Wednesday, October 12, 2005
Instigating a Platform Tug Of War: What About Audio?
This blog post references my cover story, 'Instigating a Platform Tug Of War: Graphics Vendors Hunger for CPU Suppliers' Turf' in the October 13, 2005 edition of EDN.
Intel and Microsoft's unveiling of the AC'97 specification in...err....1977....marked a dramatic shift in hardware-versus-software partitioning for implementing audio on PCs. Prior to AC'97, dedicated audio chips handled both the digital and analog functions associated with audio recording and playback....A/D and D/A conversion, mixing, amplification, sample rate and size conversion, etc. AC'97 shifted the bulk of the binary-based tasks away from the audio chip; initially to hardware circuitry housed in the core logic chipset, over time supplemented and supplanted by software running on CPUs. AC'97 supported six-channel audio at up-to 48 kHz sampling rates, with up-to-20 bit precision. Two-channel audio quality went up to 96 kHz and 20-bit.

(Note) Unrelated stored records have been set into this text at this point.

theorem failElement_keeps {o} {a0} {a1} {s2 : State} (h2 : Keeps o s2) : Keeps o (failElement a0 a1 s2) := by
  unfold failElement
  repeat' first
    | with_reducible assumption
    | (with_reducible apply keeps_mk; with_reducible assumption)
    | (extract_lets +onlyGivenNames x; refine keeps_with (o := o) (x := x) ?_ (fun hx => ?_); (on_goal 1 => (unfold x; clear x)); (on_goal 2 => clear_value x))
    | (extract_lets +onlyGivenNames x; clear_value x)
    | (extract_lets +onlyGivenNames x; have k := x; clear k)
    | with_reducible apply dropCand_keeps
    | with_reducible apply stage_keeps
    | with_reducible apply postEvent_keeps
    | with_reducible apply setCore_keeps
    | with_reducible apply setMark_keeps
    | with_reducible apply settle_keeps
    | with_reducible apply repairColumn_keeps
    | split

theorem suspectPass_keeps {o} {a0} {a1} {s2 : State} (h2 : Keeps o s2) : Keeps o (suspectPass a0 a1 s2) := by
  unfold suspectPass
  repeat' first
    | with_reducible assumption
    | with_reducible apply setPart_keeps
    | split

theorem blame_keeps {o} {a0} {s1 : State} (h1 : Keeps o s1) : Keeps o (blame a0 s1) := by
  unfold blame
  repeat' first
    | with_reducible assumption
    | with_reducible apply setPart_keeps
    | split

theorem outlier_keeps {o} {a0} {a1} {a2} {s3 : State} (h3 : Keeps o s3) : Keeps o (outlier a0 a1 a2 s3) := by
  unfold outlier
  repeat' first
    | with_reducible assumption
    | (extract_lets +onlyGivenNames x; refine keeps_with (o := o) (x := x) ?_ (fun hx => ?_); (on_goal 1 => (unfold x; clear x)); (on_goal 2 => clear_value x))
    | (extract_lets +onlyGivenNames x; clear_value x)
    | (extract_lets +onlyGivenNames x; have k := x; clear k)
    | with_reducible apply postEvent_keeps
    | with_reducible apply postPlan_keeps
    | with_reducible apply suspectPass_keeps
    | with_reducible apply markSuspect_keeps
    | with_reducible apply blame_keeps
    | split

theorem endWarmups_keeps {o} {s0 : State} (h0 : Keeps o s0) : Keeps o (endWarmups s0) := by
  unfold endWarmups
  repeat' first
    | with_reducible assumption
    | (with_reducible apply keeps_mk; with_reducible assumption)
    | intro _
    | (extract_lets +onlyGivenNames x; clear_value x)
    | (extract_lets +onlyGivenNames x; have k := x; clear k)
    | with_reducible apply complete_keeps
    | with_reducible apply keeps_foldl

theorem endCandidate_keeps {o} {a0} {a1} {a2} {s3 : State} (h3 : Keeps o s3) : Keeps o (endCandidate a0 a1 a2 s3) := by
  unfold endCandidate
  repeat' first
    | with_reducible assumption
    | (with_reducible apply keeps_mk; with_reducible assumption)
    | (extract_lets +onlyGivenNames x; refine keeps_with (o := o) (x := x) ?_ (fun hx => ?_); (on_goal 1 => (unfold x; clear x)); (on_goal 2 => clear_value x))
    | (extract_lets +onlyGivenNames x; clear_value x)
    | with_reducible apply restoreStep_keeps
    | with_reducible apply stage_keeps
    | split

theorem setService_keeps {o} {a0} {a1} {s2 : State} (h2 : Keeps o s2) : Keeps o (setService a0 a1 s2) := by
  unfold setService
  repeat' first
    | (with_reducible apply keeps_mk; with_reducible assumption)

theorem pushRequest_keeps {o} {a0} {s1 : State} (h1 : Keeps o s1) : Keeps o (pushRequest a0 s1) := by
  unfold pushRequest
  repeat' first
    | with_reducible assumption
    | (with_reducible apply keeps_mk; with_reducible assumption)
    | (extract_lets +onlyGivenNames x; refine keeps_with (o := o) (x := x) ?_ (fun hx => ?_); (on_goal 1 => (unfold x; clear x)); (on_goal 2 => clear_value x))
    | (extract_lets +onlyGivenNames x; clear_value x)
    | with_reducible apply setService_keeps

theorem noteAsked_keeps {o} {a0} {a1} {a2} {a3} {s4 : State} (h4 : Keeps o s4) : Keeps o (noteAsked a0 a1 a2 a3 s4) := by
  unfold noteAsked
  repeat' first
    | with_reducible assumption
    | (with_reducible apply keeps_mk; with_reducible assumption)
    | (extract_lets +onlyGivenNames x; refine keeps_with (o := o) (x := x) ?_ (fun hx => ?_); (on_goal 1 => (unfold x; clear x)); (on_goal 2 => clear_value x))
    | with_reducible apply setPart_keeps
    | split

theorem requestElems_keeps {o} {a0} {a1} {a2} {a3} {a4} {a5} {a6} {a7} {s8 : State} (h8 : Keeps o s8) : Keeps o (requestElems a0 a1 a2 a3 a4 a5 a6 a7 s8) := by
  unfold requestElems
  repeat' first
    | with_reducible assumption
    | intro _
    | (extract_lets +onlyGivenNames x; clear_value x)
    | (extract_lets +onlyGivenNames x; have k := x; clear k)
    | with_reducible apply pushRequest_keeps
    | with_reducible apply noteAsked_keeps
    | with_reducible apply keeps_foldl

theorem invalidOp_keeps {o} {a0} {a1} {a2} {s3 : State} (h3 : Keeps o s3) : Keeps o (invalidOp a0 a1 a2 s3) := by
  unfold invalidOp
  repeat' first
    | with_reducible assumption
    | with_reducible apply endFly_keeps
    | with_reducible apply postOncePerPass_keeps

theorem takeRecord_keeps {o} {a0} {a1} {a2} {a3} {s4 : State} (h4 : Keeps o s4) : Keeps o (takeRecord a0 a1 a2 a3 s4) := by
  unfold takeRecord
  repeat' first
    | with_reducible assumption
    | (extract_lets +onlyGivenNames x; refine keeps_with (o := o) (x := x) ?_ (fun hx => ?_); (on_goal 1 => (unfold x; clear x)); (on_goal 2 => clear_value x))
    | (extract_lets +onlyGivenNames x; clear_value x)
    | with_reducible apply invalidOp_keeps
    | with_reducible apply requestElems_keeps
    | with_reducible apply setFly_keeps
    | split

theorem trueSource_keeps {o} {a0} {a1} {a2} {a3} {s4 : State} (h4 : Keeps o s4) : Keeps o (trueSource a0 a1 a2 a3 s4) := by
  unfold trueSource
  repeat' first
    | with_reducible assumption
    | intro _
    | (extract_lets +onlyGivenNames x; clear_value x)
    | (extract_lets +onlyGivenNames x; have k := x; clear k)
    | with_reducible apply withSource_keeps
    | with_reducible apply takeRecord_keeps

theorem startTrue_keeps {o} {a0} {a1} {s2 : State} (h2 : Keeps o s2) : Keeps o (startTrue a0 a1 s2) := by
  unfold startTrue
  repeat' first
    | with_reducible assumption
    | (extract_lets +onlyGivenNames x; clear_value x)
    | with_reducible apply invalidOp_keeps
    | with_reducible apply trueSource_keeps
    | split

theorem execTrueOp_keeps {o} {a0} {a1} {s2 : State} (h2 : Keeps o s2) : OutKeeps o (execTrueOp a0 a1 s2) := by
  unfold execTrueOp
  repeat' first
    | with_reducible assumption
    | intro _
    | with_reducible apply issue_keeps
    | with_reducible apply startTrue_keeps
    | with_reducible apply outKeeps_next

theorem noteSaturated_keeps {o} {a0} {a1} {a2} {s3 : State} (h3 : Keeps o s3) : Keeps o (noteSaturated a0 a1 a2 s3) := by
  unfold noteSaturated
  repeat' first
    | with_reducible assumption
    | (extract_lets +onlyGivenNames x; clear_value x)
    | with_reducible apply postOncePerPass_keeps
    | split

theorem flushTrue_keeps {o} {a0} {a1} {a2} {s3 : State} (h3 : Keeps o s3) : Keeps o (flushTrue a0 a1 a2 s3) := by
  unfold flushTrue
  repeat' first
    | with_reducible assumption
    | (with_reducible apply keeps_stores; with_reducible assumption)
    | intro _
    | (extract_lets +onlyGivenNames x; refine keeps_with (o := o) (x := x) ?_ (fun hx => ?_); (on_goal 1 => (unfold x; clear x)); (on_goal 2 => clear_value x))
    | (extract_lets +onlyGivenNames x; have k : Stores := x; clear k; subst x)
    | (extract_lets +onlyGivenNames x; clear_value x)
    | (extract_lets +onlyGivenNames x; have k := x; clear k)
    | with_reducible apply setFly_keeps
    | with_reducible apply noteSaturated_keeps
    | with_reducible apply keeps_foldl
    | split

theorem compareOne_keeps {o} {a0} {a1} {a2} {a3} {s4 : State} (h4 : Keeps o s4) : Keeps o (compareOne a0 a1 a2 a3 s4).2 := by
  unfold compareOne
  repeat' first
    | with_reducible assumption
    | (with_reducible apply keeps_mk; with_reducible assumption)
    | (extract_lets +onlyGivenNames x; refine keeps_with (o := o) (x := x) ?_ (fun hx => ?_); (on_goal 1 => (unfold x; clear x)); (on_goal 2 => clear_value x))
    | (extract_lets +onlyGivenNames x; clear_value x)
    | with_reducible apply requestElems_keeps
    | with_reducible apply setFly_keeps
    | split

theorem compareOne_keeps' {o} {a0} {a1} {a2} {a3} {s4 : State} (h4 : Keeps o s4) {y0} {t} (e : compareOne a0 a1 a2 a3 s4 = (y0, t)) : Keeps o t := by
  have k := compareOne_keeps (a0 := a0) (a1 := a1) (a2 := a2) (a3 := a3) h4
  rw [e] at k
  exact k

theorem compareAll_keeps {o} {a0} {a1} {a2} {s3 : State} (h3 : Keeps o s3) : Keeps o (compareAll a0 a1 a2 s3).2 := by
  unfold compareAll
  split
  · exact h3
  · exact keeps_foldl_on Prod.snd (fun a x h => compareOne_keeps h) _ h3

theorem compareAll_keeps' {o} {a0} {a1} {a2} {s3 : State} (h3 : Keeps o s3) {y0} {t} (e : compareAll a0 a1 a2 s3 = (y0, t)) : Keeps o t := by
  have k := compareAll_keeps (a0 := a0) (a1 := a1) (a2 := a2) h3
  rw [e] at k
  exact k

theorem advanceTrue_keeps {o} {a0} {a1} {a2} {s3 : State} (h3 : Keeps o s3) : Keeps o (advanceTrue a0 a1 a2 s3) := by
  unfold advanceTrue
  repeat' first
    | with_reducible assumption
    | with_reducible apply compareAll_keeps
    | with_reducible apply flushTrue_keeps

The follow-on High Definition Audio specification, among other things, boosts audio quality to 192 kHz and 32-bit, across up to eight channels.
AC'97 and HD Audio have put the 'hurt' on sound card vendors, but the add-in audio business hasn't completely evaporated. Companies like Creative Labs have focused their marketing energy on two classes of potential customers; musicians and sound engineers (who value the low latency of a hardware-based audio subsystem approach, along with higher sample rates and sizes than AC'97 allowed; these folks will often also pay extra for a USB- or Firewire-tethered external audio module that moves the analog circuitry outside of the noisy PC environment) and gamers (who value the combination of low latency, rich, high frame rate visuals and immersive surround sound that Creative and its competitors claim isn't possible with a CPU-centric audio implementation). And Creative apparently thinks there's sufficient business opportunity going forward to continue significantly investing in its franchise; less than two months ago the company launched the 3.1 million transistor X-Fi audio processor, along with a family of sound cards (Slashdot discussion and review links here).
Where else could audio processing take place? What about....on the GPU? I was first made aware of this possibility earlier this summer during an interview with Falanx's CEO, Borgar Ljosland, at SIGGRAPH. Further digging uncovered BionicFX (I absolutely love the 'Your video card. More cowbell.' quote on their home page), a series of audio effects algorithms that run on Nvidia graphics cards. Aside from the fundamental challenge of crafting audio DSP routines in such a manner that they 'fool' the GPU into thinking it's processing graphics primitives, it seems that juggling simultaneous audio and graphics functions, both within a single application and between multiple concurrently-running applications, will be tough to robustly implement. But I commend BionicFX for its fresh approach to the audio processing problem.